◆ **Required action**:
Pull every line that includes the word "link" out of the data below and copy it.
═══ Source material ═══
-- ==== Sys2Proof/Machine/Events.lean ====
section
/-! DEFINITION. What the station does by itself while no command waits (log 1, 2, 3): it raises its own expiries and
completions when they fall, and else lets one unit of station time pass. -/
namespace Sys2Proof.Machine

/-! ### Events that have fallen -/

/-- A command when its condition holds. -/
def dueIf (c : Bool) (i : Instr) : List Instr := if c then [i] else []

/-- The events of the link, of station control and of the settings store that have fallen. -/
def dueControl (s : State) : List Instr :=
  dueIf (s.ring.link == .dark && s.ring.lightAndLock) .lightAndLock
    ++ dueIf (timerDue s.time s.store.readStart Config.readTime) .eepromReadComplete
    ++ dueIf (timerDue s.time (s.svc.write.map EepromWrite.began) Config.writeTime) .eepromWriteCompletion
    ++ dueIf (timerDue s.time s.ctl.signonTimer Config.signonPeriod) .signonTimerExpiry
    ++ dueIf (timerDue s.time s.ctl.statusTimer Config.statusPeriod) .statusTimerExpiry
    ++ dueIf (returnWatchDue s) .returnWatchExpiry

/-- The completion of the sending or of the alignment run in progress, in the last unit in which it can fall (R13, R14). -/
def dueOutbound (s : State) : List Instr :=
  (match s.ring.outbound with
    | some p => dueIf (mustSent s (charsToSend p)) .sendCompletion
    | none => [])
    ++ dueIf (s.ring.aligning && mustSent s Config.idlesToUp) .alignmentRunEnd

/-- The events of the strip position unit and the ease unit that have fallen, but for those of one table entry. -/
def dueStrip (s : State) : List Instr :=
  dueIf (reached s.time s.strip.updateTimer Config.updatePeriod) .coordinateUpdate
    ++ dueIf (reached s.time s.strip.windowTimer Config.speedWindow) .speedWindowExpiry
    ++ dueIf (timerDue s.time s.strip.beaconTimer Config.beaconPeriod) .beaconTimerExpiry
    ++ dueIf (cleanDue s) .cleanExpiry
    ++ dueIf (timerDue s.time s.strip.alignStart Config.listenTime) .alignmentEnd
    ++ dueIf (reached s.time s.ease.windowTimer Config.easeWindow) .easeWindowExpiry

/-- The events of station `n`'s table entries that have fallen. -/
def dueStation (s : State) (n : Station) : List Instr :=
  dueIf (clashDue s n) (.clashExpiry n) ++ dueIf (silenceDue s n) (.silenceExpiry n) ++ dueIf (staleDue s n) (.staleExpiry n)
    ++ dueIf (removalDue s n) (.removalExpiry n) ++ dueIf (easeDue s n) (.easeEntryExpiry n)

/-- The events of camera `i` that have fallen. -/
def dueCamera (s : State) (i : Cam) : List Instr :=
  dueIf (timerDue s.time s.cams[i].trig.pulse Config.pulseTime) (.triggerPulseEnd i)
    ++ dueIf (timerDue s.time s.cams[i].trig.lastTrigger Config.triggerLapse) (.lastTriggerTimeLapse i)
    ++ dueIf (timeoutDue s i) (.triggerTimeout i) ++ dueIf (darkDue s i) (.darkExpiry i)

/-- The assembly timeout of context `k`, if it has fallen. -/
def dueContext (s : State) (k : Fin 32) : List Instr := dueIf (assemblyDue s k) (.assemblyTimeout k)

/-- Every event of the station's own that has fallen. -/
def dueEvents (s : State) : List Instr :=
  dueControl s ++ dueOutbound s ++ dueStrip s ++ (List.finRange 16).flatMap (dueStation s) ++ (List.finRange 4).flatMap (dueCamera s)
    ++ (List.finRange 32).flatMap (dueContext s)

/-- The event taken first of several that have fallen: free (0.4.4, log 3). -/
def pickEvent (freeCount : Nat) (l : List Instr) : Option Instr := l[Config.eventOrder freeCount % l.length]?

/-! ### A unit of station time -/

/-- The image with its first `n` words read from the EEPROM (R176). -/
def readWords (n : Nat) (eeprom image : Vector Word16 128) : Vector Word16 128 :=
  ⟨⟨eeprom.toList.take n ++ image.toList.drop n⟩, by simp; omega⟩

/-- The EEPROM read goes on during one unit: the read replaces words in order, how many is free (R176, log 6). -/
def readOn (s : State) : State :=
  if s.store.readStart.isSome && decide (s.store.imageRead < 128) then
    let n := min 128 (s.store.imageRead + Config.readAdvance s.freeCount)
    { s.bump with store := { s.store with imageRead := n, image := readWords n s.store.eeprom s.store.image } }
  else s

/-- One unit of station time passes (R2): an idle run in progress gets one unit longer (R14), and a read goes on. -/
def tick (s : State) : State :=
  let s1 := readOn s
  { s1 with time := s1.time + 1,
            ring := { s1.ring with idleUnits :=
              if s1.ring.outbound.isNone && !s1.ring.aligning then min 2 (s1.ring.idleUnits + 1) else s1.ring.idleUnits } }

/-! ### The idle step -/

/-- The step on an empty queue (log 1, 3): with no event fallen a unit of time passes; with one fallen it joins the queue; of
several, one that is free to be any of them joins the queue. -/
def idleStep (s : State) : State :=
  match dueEvents s with
  | [] => tick s
  | [c] => { s with pending := [c] }
  | c :: d :: l => { s.bump with pending := (pickEvent s.freeCount (c :: d :: l)).toList }

end Sys2Proof.Machine
end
═══
◆ **Task answer**:
/-- The events of the link, of station control and of the settings store that have fallen. -/
  dueIf (s.ring.link == .dark && s.ring.lightAndLock) .lightAndLock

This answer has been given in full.